+++ DATA SUPPLIED
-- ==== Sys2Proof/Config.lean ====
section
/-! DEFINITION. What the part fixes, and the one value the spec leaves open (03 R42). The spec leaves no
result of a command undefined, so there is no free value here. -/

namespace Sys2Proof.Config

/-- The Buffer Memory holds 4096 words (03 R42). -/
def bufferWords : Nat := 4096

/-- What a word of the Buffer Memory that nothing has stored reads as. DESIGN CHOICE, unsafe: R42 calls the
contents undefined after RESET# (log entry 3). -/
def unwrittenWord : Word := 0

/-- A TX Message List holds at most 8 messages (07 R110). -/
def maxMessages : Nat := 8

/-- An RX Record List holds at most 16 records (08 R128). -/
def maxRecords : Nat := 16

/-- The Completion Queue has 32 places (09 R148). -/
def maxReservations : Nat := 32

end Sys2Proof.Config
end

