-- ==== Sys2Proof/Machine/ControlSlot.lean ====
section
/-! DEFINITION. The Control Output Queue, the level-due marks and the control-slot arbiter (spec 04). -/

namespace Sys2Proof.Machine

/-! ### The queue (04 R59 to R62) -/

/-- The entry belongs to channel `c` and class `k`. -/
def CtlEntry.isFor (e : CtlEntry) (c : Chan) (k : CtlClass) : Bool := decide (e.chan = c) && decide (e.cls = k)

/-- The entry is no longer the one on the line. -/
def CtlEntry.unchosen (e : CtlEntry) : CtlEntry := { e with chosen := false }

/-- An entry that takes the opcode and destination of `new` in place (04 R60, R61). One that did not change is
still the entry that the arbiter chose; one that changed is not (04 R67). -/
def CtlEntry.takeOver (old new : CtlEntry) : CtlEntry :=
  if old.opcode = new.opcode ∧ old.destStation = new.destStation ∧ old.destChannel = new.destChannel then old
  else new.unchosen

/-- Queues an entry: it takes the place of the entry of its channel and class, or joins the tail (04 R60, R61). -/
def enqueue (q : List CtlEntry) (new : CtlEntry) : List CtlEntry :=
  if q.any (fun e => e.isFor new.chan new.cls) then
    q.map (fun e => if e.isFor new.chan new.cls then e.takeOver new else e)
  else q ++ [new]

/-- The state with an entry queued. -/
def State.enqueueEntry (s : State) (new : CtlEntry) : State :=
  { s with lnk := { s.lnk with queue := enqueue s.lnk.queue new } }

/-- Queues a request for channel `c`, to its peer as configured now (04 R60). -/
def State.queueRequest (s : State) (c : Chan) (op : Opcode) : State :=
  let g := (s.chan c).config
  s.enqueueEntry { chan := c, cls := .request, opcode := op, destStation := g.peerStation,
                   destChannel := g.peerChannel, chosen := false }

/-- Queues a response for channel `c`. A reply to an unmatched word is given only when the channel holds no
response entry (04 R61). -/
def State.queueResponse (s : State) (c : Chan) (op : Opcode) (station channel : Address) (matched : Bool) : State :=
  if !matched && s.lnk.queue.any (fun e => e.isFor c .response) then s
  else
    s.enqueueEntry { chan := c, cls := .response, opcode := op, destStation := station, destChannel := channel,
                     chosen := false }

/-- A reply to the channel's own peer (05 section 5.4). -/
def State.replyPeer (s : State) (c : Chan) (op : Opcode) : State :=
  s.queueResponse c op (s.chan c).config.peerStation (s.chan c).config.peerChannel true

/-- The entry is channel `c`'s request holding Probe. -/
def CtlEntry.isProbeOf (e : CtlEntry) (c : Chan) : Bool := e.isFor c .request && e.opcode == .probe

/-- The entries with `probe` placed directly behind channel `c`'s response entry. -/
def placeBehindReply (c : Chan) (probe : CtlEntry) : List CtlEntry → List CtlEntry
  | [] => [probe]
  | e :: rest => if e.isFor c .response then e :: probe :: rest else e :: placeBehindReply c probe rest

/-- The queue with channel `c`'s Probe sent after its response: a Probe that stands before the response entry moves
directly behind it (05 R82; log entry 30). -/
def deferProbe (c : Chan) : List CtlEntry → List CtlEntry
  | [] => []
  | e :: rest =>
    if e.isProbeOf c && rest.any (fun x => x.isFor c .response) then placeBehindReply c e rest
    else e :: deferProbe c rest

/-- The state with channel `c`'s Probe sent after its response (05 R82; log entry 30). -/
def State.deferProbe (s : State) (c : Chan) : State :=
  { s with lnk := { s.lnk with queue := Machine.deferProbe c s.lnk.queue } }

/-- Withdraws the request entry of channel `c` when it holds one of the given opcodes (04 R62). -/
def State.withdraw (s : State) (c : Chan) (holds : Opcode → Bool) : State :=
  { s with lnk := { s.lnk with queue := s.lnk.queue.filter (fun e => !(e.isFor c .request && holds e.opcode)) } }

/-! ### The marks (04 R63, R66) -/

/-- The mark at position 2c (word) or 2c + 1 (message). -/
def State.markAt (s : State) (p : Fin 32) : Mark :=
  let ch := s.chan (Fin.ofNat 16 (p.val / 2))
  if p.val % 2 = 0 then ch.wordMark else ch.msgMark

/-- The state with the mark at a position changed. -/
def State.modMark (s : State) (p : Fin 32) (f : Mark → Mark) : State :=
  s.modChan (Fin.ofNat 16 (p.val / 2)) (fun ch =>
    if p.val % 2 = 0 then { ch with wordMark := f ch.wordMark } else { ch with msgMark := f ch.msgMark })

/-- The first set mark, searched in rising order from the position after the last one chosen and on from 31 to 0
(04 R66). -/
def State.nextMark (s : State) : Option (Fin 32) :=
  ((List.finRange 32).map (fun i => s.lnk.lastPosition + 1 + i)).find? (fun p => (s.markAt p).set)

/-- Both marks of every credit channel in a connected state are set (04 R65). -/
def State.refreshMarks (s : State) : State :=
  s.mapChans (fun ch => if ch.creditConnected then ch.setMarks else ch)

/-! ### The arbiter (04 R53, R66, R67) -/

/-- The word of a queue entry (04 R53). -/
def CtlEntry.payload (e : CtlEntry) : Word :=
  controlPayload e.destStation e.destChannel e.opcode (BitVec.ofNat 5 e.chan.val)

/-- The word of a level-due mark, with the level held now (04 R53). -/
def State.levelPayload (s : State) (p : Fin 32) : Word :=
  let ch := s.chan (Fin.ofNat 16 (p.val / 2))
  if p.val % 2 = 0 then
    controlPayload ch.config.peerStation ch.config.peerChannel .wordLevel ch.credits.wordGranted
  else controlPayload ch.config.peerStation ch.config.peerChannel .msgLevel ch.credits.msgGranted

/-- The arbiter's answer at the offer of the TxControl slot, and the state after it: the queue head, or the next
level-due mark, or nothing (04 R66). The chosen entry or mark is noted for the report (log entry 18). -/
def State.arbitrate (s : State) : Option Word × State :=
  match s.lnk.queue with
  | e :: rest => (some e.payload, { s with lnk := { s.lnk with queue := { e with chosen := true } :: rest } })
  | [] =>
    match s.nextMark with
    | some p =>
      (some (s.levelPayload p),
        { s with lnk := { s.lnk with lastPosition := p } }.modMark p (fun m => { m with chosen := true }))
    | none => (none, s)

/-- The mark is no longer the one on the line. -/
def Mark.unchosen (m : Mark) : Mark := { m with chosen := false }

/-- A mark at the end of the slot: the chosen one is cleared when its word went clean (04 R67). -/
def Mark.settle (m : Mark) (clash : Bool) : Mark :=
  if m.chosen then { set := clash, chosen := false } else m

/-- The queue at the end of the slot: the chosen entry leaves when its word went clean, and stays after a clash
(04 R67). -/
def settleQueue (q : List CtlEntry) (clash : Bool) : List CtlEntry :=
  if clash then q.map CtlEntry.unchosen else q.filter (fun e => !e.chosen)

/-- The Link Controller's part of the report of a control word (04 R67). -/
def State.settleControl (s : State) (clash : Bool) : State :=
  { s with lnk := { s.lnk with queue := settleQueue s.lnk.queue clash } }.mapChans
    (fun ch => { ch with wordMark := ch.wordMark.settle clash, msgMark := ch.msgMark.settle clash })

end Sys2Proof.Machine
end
++++++
TRY IT
Both end lines included, restate word for word the lines above from the line with "def enqueue (q" to the line with "def State.enqueueEntry (s", and nothing else.

RESPONSE
def enqueue (q : List CtlEntry) (new : CtlEntry) : List CtlEntry :=
  if q.any (fun e => e.isFor new.chan new.cls) then
    q.map (fun e => if e.isFor new.chan new.cls then e.takeOver new else e)
  else q ++ [new]

/-- The state with an entry queued. -/
def State.enqueueEntry (s : State) (new : CtlEntry) : State :=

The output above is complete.